# What is needed
Please determine the number of lines in the material below that contain the word "List", and state it alone.
──────────
/-- The column entries of a fresh descriptor over a buffer at `base`: lanes and validity bits column after column, each on a 64-byte boundary,
then the selection vector's room and the heap. -/
def freshEntries (lim : Nat × Nat) (base heapAt : Nat) (d : List Byte) : Nat → Nat → Nat → List Byte
  | _, _, 0 => []
  | off, k, n + 1 =>
    let e := descCol d k
    let lane := byteAt e 0x1C
    let offs := byteAt e 0x1E == 0 && strType (byteAt e 0x1D)
    let v := off + alignUp 64 (lane * (if offs then lim.1 + 1 else lim.1))
    leBytes 8 (freshAddr (field e 0 8) (base + off)) ++ leBytes 8 (freshAddr (field e 8 8) (base + v)) ++
      leBytes 8 (freshAddr (field e 16 8) heapAt) ++ zeros 4 ++ slice e 0x1C 4 ++
      freshEntries lim base heapAt d (v + alignUp 64 (ceilDiv lim.1 8)) (k + 1) n

/-- A fresh output descriptor over a buffer at `base`: SEQ, COLUMN_COUNT, FIRST_ROW and the columns' forms stay (R514). -/
def freshDescriptor (lim : Nat × Nat) (base : Nat) (d : List Byte) : List Byte :=
  let heapAt := base + outBufferBytes lim d - alignUp 64 lim.2 - 64 * descCols d
  slice d 0 8 ++ zeros 4 ++ slice d 0x0C 1 ++ zeros 3 ++ zeros 12 ++ slice d 0x1C 4 ++ freshEntries lim base heapAt d 0 0 (descCols d)

-- MDONE AND MEMIT (R272, R514) -------------------------------------------------------------------------------------------------------------------------

/-- The output descriptor at G2, or the first of its addresses past LDM (R514). -/
def Fgr.outDesc (g : Fgr) : Except W64 (List Byte) :=
  let a := (g.regs.rg 2).toNat
  let past := BitVec.ofNat 64 (max a ldmBytes)
  if !inLdm a 32 then .error past
  else
    let n := descBytes (byteAt (memRead g.ldm a 32) 0x0C)
    if !inLdm a n then .error past else .ok (memRead g.ldm a n)

/-- EMPTY is set on a morsel without rows (R272). -/
def emptied (d : List Byte) : List Byte :=
  if descRows d = 0 then patch d 0x0D (leBytes 1 (descFlags d ||| flagEmpty)) else d

/-- Place the output morsel of morsel `m` as its next fragment; past a limit of R74 the job fails with BOUND_EXCEEDED. -/
def State.placeOut (s : State) (f : FId) (j : Job) (st : Stage) (m : Morsel) (last : Bool) (d : List Byte) : Res State := do
  let lim := j.image.outLimits st
  need (descRows d ≤ lim.1 && descHeap d ≤ lim.2) Config.stBoundExceeded
  let d1 := emptied d
  let bufs := m.bufs ++ if m.outBytes = 0 then [] else [(f.die, m.outAt)]
  let s1 := s.placeAll m.jid f.die m.stage
    { origin := m.seq, frag := m.placed, last := last, rows := descRows d, heap := descHeap d, desc := d1, bufs := bufs }
  if st.sink then do
    let bs ← s1.sinkBytes m.inst d1
    s1.sinkPut m bs
  else .ok s1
──────────
# Exercise solution
5